Les chiffres, à ce titre, sont éloquents. Chaque jour plus de 730 tonnes de plastiques se déversent dans les fonds marins. D’autres polluants tels que les nutriments, les métaux lourds, les pesticides et les hydrocarbures contribuent à détruire son écosystème, fragile par nature.
Les projections du changement climatique pour le bassin méditerranéen sont quant à eux très inquiétants. Les modèles prévoient un réchauffement régional hors norme. Les taux seraient supérieurs d’environ 20% aux moyennes mondiales, tandis que les précipitations chuteraient drastiquement. Nous devons laisser à nos enfants une Méditerranée autour de laquelle il sera encore possible de vivre.

 

20% des poissons et invertébrés menacés

Le réchauffement impacte déjà fortement la biodiversité. Pour ne citer qu’un exemple, environ 20% des poissons et invertébrés se trouvant actuellement en Méditerranée orientale pourraient s’éteindre localement.

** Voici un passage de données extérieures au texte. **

/-- Settles O38: the part that receives stores the bytes, the part that sent lets its writes go on or degrades the pair. -/
theorem pairedExtents : Obligations.PairedExtents := by
  unfold Obligations.PairedExtents
  intro s port t n h
  refine ⟨?write, ?ok, ?other, ?resync⟩
  case write =>
    intro pr off data hpr hoff hlen hal hfit b u d e w H hvalid hinc hsec he hera hkey htag hall
    obtain ⟨h0, h8, h16, hdata⟩ := pairBody_fields hpr hoff hlen
    have hrecv := State.recv_serveOp (noise := []) H fun hx => by cases hx
    rw [State.serveOp_pairWrite rfl, State.servePairWrite_stores (r := (s.accepted port 0x58 h b 4096 t).1) h0 h8 h16 hdata hvalid hinc hsec
      hal hfit he hera hkey htag hall] at hrecv
    exact congrArg Host.Outcome.next hrecv
  case ok =>
    rintro x q r st body H rfl hp rfl hst hw hagain
    have hans := State.answer_idle (s := { (s.at t).settle x with waiting := [] }) r (respOp r.op) st body rfl
    have hdone : ((s.at t).settle x).pairDone n r.port r.id = ({ (s.at t).settle x with waiting := [] } : State).answer r (respOp r.op) st body :=
      State.pairDone_single hw
    refine congrArg Host.Outcome.next ((State.onResp_matches _ _ _ _ _ _ _ H).trans ?_)
    unfold State.pairAnswered
    dsimp only
    rw [hp]
    dsimp only
    rw [if_pos hst, hdone, State.sendAgain_idle n (by rw [hans.2]; exact hagain), State.wake_idle _ hans.1]
  case other =>
    rintro x q i H rfl hp hst - off
    refine ⟨((s.at t).settle x).markDirty n (s.pairTile n off) off, congrArg Host.Outcome.next ((State.onResp_matches _ _ _ _ _ _ _ H).trans ?_), rfl,
      State.dirtyAt_markDirty ..⟩
    unfold State.pairAnswered
    dsimp only
    rw [hp]
    exact if_neg hst
  case resync =>
    intro tile q off reg hv hs hst hnone hreg hport hoff hclash e g
    exact congrArg Host.Outcome.next (State.resyncSend_first (s := s.at t) hv hs hst hnone hreg hport hoff hclash rfl)

end Sys2Proof.Machine


/-! Responses, timeouts, and requests with no home (04 R93 to R96, R108, R116). -/

namespace Sys2Proof.Machine

section
variable {s : State} {port op t dst tag epoch : Nat} {h : Hdr} {x : PartReq}

theorem State.port_settle (s : State) (x : PartReq) : ((s.settle x).port x.port).outReq = (s.port x.port).outReq.filter (fun y =>
      !(y.msg.dst = x.msg.dst ∧ y.msg.tag = x.msg.tag ∧ y.msg.epoch = x.msg.epoch)) ∧
    ((s.settle x).port x.port).out = (s.port x.port).out := by
  unfold State.settle
  rw [State.port_updPort]
  exact ⟨rfl, rfl⟩

/-- The effect of a response that only settles its request. -/
theorem State.plainResp_settles (H : Matches s port op h t x) : s.plainResp port op h t =
    if h.status ∈ plainOutcomes op then (s.at t).settle x else ((s.at t).settle x).count (K.transportCounts port 9) 1 := by
  unfold State.plainResp
  rw [State.onResp_matches _ _ _ _ _ _ _ H]
  unfold State.outcome
  by_cases hc : h.status ∈ plainOutcomes op
  · rw [if_pos (by simpa using hc), if_pos hc]
  · rw [if_neg (by simpa using hc), if_neg hc]
    rfl

/-! ### Resends (R116) -/

/-- The part with its one outstanding request `x` replaced. -/
theorem State.partReqTimeout_single (hout : (s.port port).outReq = [x]) (hd : x.msg.dst = dst) (ht : x.msg.tag = tag) (he : x.msg.epoch = epoch)
    (hgone : x.gone = false) :
    ∃ u : State, u = { s.at t with ports := u.ports } ∧ u.port port = { s.port port with outReq := [{ x with
        resends := if x.resends < s.eff (K.partReqRetries port) then x.resends + 1 else x.resends
        gone := !decide (x.resends < s.eff (K.partReqRetries port)) }] } ∧
      exec (.partReqTimeout port dst tag epoch t) s = .next (if x.resends < s.eff (K.partReqRetries port) then
        u.sendOwn port { x.msg with flags := 128 } else u.givenUp x) := by
  refine ⟨(s.at t).updPort port (fun q => { q with outReq := q.outReq.map (fun y =>
    if y.msg.dst = dst ∧ y.msg.tag = tag ∧ y.msg.epoch = epoch then
      { y with resends := if decide (x.resends < s.eff (K.partReqRetries port)) then y.resends + 1 else y.resends
               gone := !decide (x.resends < s.eff (K.partReqRetries port)) }
    else y) }), rfl, ?_, ?_⟩
  · have hout' : ((s.at t).port port).outReq = [x] := hout
    rw [State.port_updPort, hout']
    simp only [List.map_cons, List.map_nil, hd, ht, he, and_self, if_true, decide_eq_true_eq]
    rfl
  · refine congrArg Host.Outcome.next ?_
    have hfind : ((s.at t).port port).outReq.find? (fun x => x.msg.dst = dst && x.msg.tag = tag && x.msg.epoch = epoch) = some x := by
      rw [show ((s.at t).port port).outReq = [x] from hout]
      simp [hd, ht, he]
    rw [hfind]
    dsimp only
    rw [hgone]
    simp only [Bool.false_eq_true, if_false, decide_eq_true_eq]
    rfl

theorem State.sendOwn_passes {u : State} {m : Msg} (hp : u.passes port m.op = true) :
    ((u.sendOwn port m).port port) = { u.port port with out := (u.port port).out ++ [m] } ∧
      ∃ ports meter, u.sendOwn port m = { u with ports := ports, meter := meter } := by
  unfold State.sendOwn
  rw [if_pos hp]
  have hput := State.port_updPort u port (fun q => { q with out := q.out ++ [m] })
  unfold State.send
  dsimp only
  split
  · exact ⟨hput, _, _, rfl⟩
  · exact ⟨hput, _, _, rfl⟩

theorem State.givenUp_notify (hp : x.purpose = .notify) (hb : leAt x.msg.body 0 2 ≠ 2) :
    s.givenUp x = (s.count (K.transportCounts x.port 8) 1).settle x := by
  unfold State.givenUp
  dsimp only
  rw [hp]
  dsimp only
  unfold State.moverGivenUp
  rw [hp]
  exact if_neg hb

/-! ### Requests with no home (R93, R96) -/

theorem State.unsupported_refused (hop : op < 128) (hopen : (s.at t).portOpen port = true) (hdst : h.dst = s.rd (K.portEid port))
    (hpass : (s.at t).passes port op = true) (hnot : op ∉ receivedOps) :
    s.unsupported port op h t = (s.at t).refuse port op h Code.unsupported := by
  have harr : (s.at t).checkArrival port op h [] = .refused Code.unsupported := by
    unfold State.checkArrival
    dsimp only
    rw [if_neg fun hc => hc.1 hdst, if_neg (by simp [hpass]), if_pos (by simpa using hnot)]
  unfold State.unsupported
  dsimp only
  rw [if_neg (by simp [hopen]), if_pos hop, harr]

Le constat est clair. Continuer ainsi serait criminel. À ce rythme nous assisterons à l’effondrement irrémédiable des écosystèmes.

Le poids de la dégradation écologique est donc immense. Il frappe également la santé humaine. Notre corps, nous le savons, est limité dans sa capacité à réguler de trop fortes chaleurs. Il s’avère par conséquent très sensible aux variations climatiques.
La multiplication d’épisodes caniculaires (nuits à des températures supérieures à 23 degrés) ne ferait, dès lors, qu’aggraver la situation sanitaire des populations méditerranéennes. 53 à 93 millions de personnes supplémentaires pourraient d’ailleurs être exposées à un stress thermique élevé ou très élevé dans le nord de la Méditerranée d’ici 2050. La lutte contre le réchauffement en Méditerranée, constitue un enjeu de santé publique autant qu’un enjeu géopolitique majeur.

 

Corollaire du réchauffement, l’appauvrissement

Sur un plan strictement économique, les effets du changement climatique rendront vulnérables l’ensemble des pays méditerranéens.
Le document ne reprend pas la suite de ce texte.